The v3 receipt is filed as exactly one branch.

## Compute Cap

- Per-configuration W33 evaluation over `12³ × 3 = 5184` (position ×
  orientation) samples: 8-link matrix products per sample → modest
  per-config cost, ~few seconds for 96 configs;
- σ²_W33 reduction: O(N_samples) per config, negligible;
- NN graphs + controls + bootstrap on re-read 8-dim v1 signatures:
  same shape as v0, ~30-60 seconds;
- Total estimated wall clock: ~1-2 minutes. Cap is 10 minutes per
  the P0 lock.

## Next Allowed Step

After this spec is filed, the next admitted engineering moves are, in
this order:

1. Implement `scripts/yang-mills-phase2-v3-su2-3d-aggregate.mjs`. The
   per-position W33 evaluator lives in
   `scripts/lib/yang-mills-su2-3d-core.mjs` (already present from
   Phase 1 SU(2) 3D); the v3 runner imports and calls it for the
   target computation.

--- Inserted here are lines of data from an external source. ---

-- ==== Sys2Proof/Machine/Data.lean ====
section
/-! DEFINITION. The pieces of state: records of plain data, named as the manual names them. -/

namespace Sys2Proof.Machine

open Sys2Proof

/-! ### Core (04, 05, 06) -/

/-- One lane register name's value: 32 words, one per lane (02 R62). -/
abbrev Lanes := List Word

/-- A translation as a walk found it (07 R180, R225, R229): the page, its leaf entry and the tag. -/
structure Xlat where
  base : Nat
  size : Nat
  leaf : DWord
  leafAt : PAddr
  asid : Nat
  gen : Nat
  deriving DecidableEq, Repr

/-- A pointer entry of a page table in a die's walk cache (07 R229): its tag, its level, the address bits above its index's lowest, and the
table that it names. -/
structure WalkEnt where
  asid : Nat
  gen : Nat
  level : Nat
  pre : Nat
  table : PAddr
  deriving DecidableEq, Repr

/-- An older value of 8 aligned bytes that `ld.ro` and instruction fetch of a grid can still meet (03 R85), and whether they meet it now. -/
structure Past where
  grid : Nat
  unit : Nat
  value : Nat
  on : Bool
  deriving DecidableEq, Repr

/-- A deferral-stack entry (04 R113, R115, R116). -/
inductive StackEnt where
  | defer (pc : DWord) (lanes : BitVec 32)
  | merge (at_ : DWord) (lanes : BitVec 32)
  deriving DecidableEq, Repr

/-- What a split is inside of, when it is not ready (04 R112, R117; 06 R202, R204, R205). `npc` is the unit after. A `bwait` keeps the offset
and the phase it read at issue; it is `counted` in its object's waiters until it is abandoned at a drain (04 R127). -/
inductive Wait where
  | none
  | join (at_ : DWord) (since : Nat)
  | bwait (o : Nat) (phase : Nat) (window counted : Bool) (npc : DWord)
  | tsync (npc : DWord)
  | clsync (npc : DWord)
  deriving DecidableEq, Repr

/-- A replay record (04 R127): the unit as fetched, and the registers as it read them when it first issued. -/
structure Replay where
  halves : List (BitVec 16)
  v : Tab Lanes
  k : Tab Word
  p : Tab (BitVec 32)
  h : Tab (List DWord)
  deriving DecidableEq, Repr

/-- A split (04 R113); `windows` are the lookahead windows still open: operation and units left (02 R60). `replay` is the record of the unit
at its program counter, where that unit faulted (04 R127, R135). -/
structure Split where
  pc : DWord
  mask : BitVec 32
  idx : Nat
  stack : List StackEnt
  wait : Wait
  windows : List (Nat × Nat)
  replay : Option Replay
  deriving DecidableEq, Repr

/-- The states of a quarter tile (09 R275). -/
inductive TileKind where
  | f32 | i32
  | topk (kk : Nat) (wantMax : Bool) (int : Bool)
  deriving DecidableEq, Repr

/-- A quarter tile that is not RELEASED: 8 rows of 32 elements, or 8 lists of (value, index) entries (09 R275). -/
structure Tile where
  kind : TileKind
  elems : List (List Word)
  lists : List (List (Word × Word))
  deriving DecidableEq, Repr

/-- A full A latch (09 R278, R280): format, k-blocks, reuse flag, and each lane's row: its data bytes and its scale bytes. -/
structure Latch where
  afmt : QFmt
  nb : Nat
  ru : Bool
  rows : List (List Byte × List Byte)
  deriving DecidableEq, Repr

/-- A group (02 R62, 04 R113, R120). Names that hold no value are absent from `v`; `k`, `p`, `h` default to zero. -/
structure Group where
  num : Nat
  v : Tab Lanes
  k : Tab Word
  p : Tab (BitVec 32)
  h : Tab (List DWord)
  ret : Tab (List DWord)
  splits : List Split
  tiles : Tab Tile
  latch : Option Latch
  lastPage : Tab Xlat
  /-- Dirty bits since the last checkpoint (04 R129): 0 to 63 lane names, 64 to 95 uniform, 96 to 103 predicate, 104 to 119
  reference registers, 120 to 127 accumulator handles. -/
  dirty : List Nat
  /-- A unit of the group trapped: the group issues no further unit (04 R132). -/
  stopped : Bool
  /-- Of each division by `bra` of which neither half has issued: the split that its hint lets issue first, and the one that waits for it
  (02 R61). -/
  hints : List (Nat × Nat)
  deriving DecidableEq, Repr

No new shared module needed. v0, v1, v2
   aggregation runners + bare SU(2) 3D core + smearing module +
   correlator module all remain bit-for-bit unchanged.
2. Wire the npm script `yang-mills:phase2:v3:su2-3d:aggregate`.
3. Execute the aggregation invocation and file a single Phase 2 v3
   receipt under
   `docs/yang-mills/receipts/YYYY-MM-DD_SU2_3D_phase2_v3_<short-verdict>.md`
   citing the v3 aggregation directory and the three v0 ensemble dirs.
4. If the verdict is `P2-A bounded_positive`, draft
   `docs/prereg/yang-mills/PHASE3_SU2_3D_observable_certificate_v0.md`
   per P0 §8 Phase 3.
5. If the verdict is `YM-P2-NEG-A` again, file the **bounded-null
   synthesis receipt** per the v3 probe spec's pre-stated v4 fallback
   table; the lane sits at "bounded null on this envelope across four
   pre-registered probes" instead of continuing the probe ladder
   further within this cell. σ²_W14, σ²_W23, Polyakov-target probes
   remain admissible as future-dated specs if external context (e.g.
   a Polyakov-relevant scientific question) motivates them, but they
   are not the default next step.

Phase 4 and Phase 5 remain gated as in P0 §8.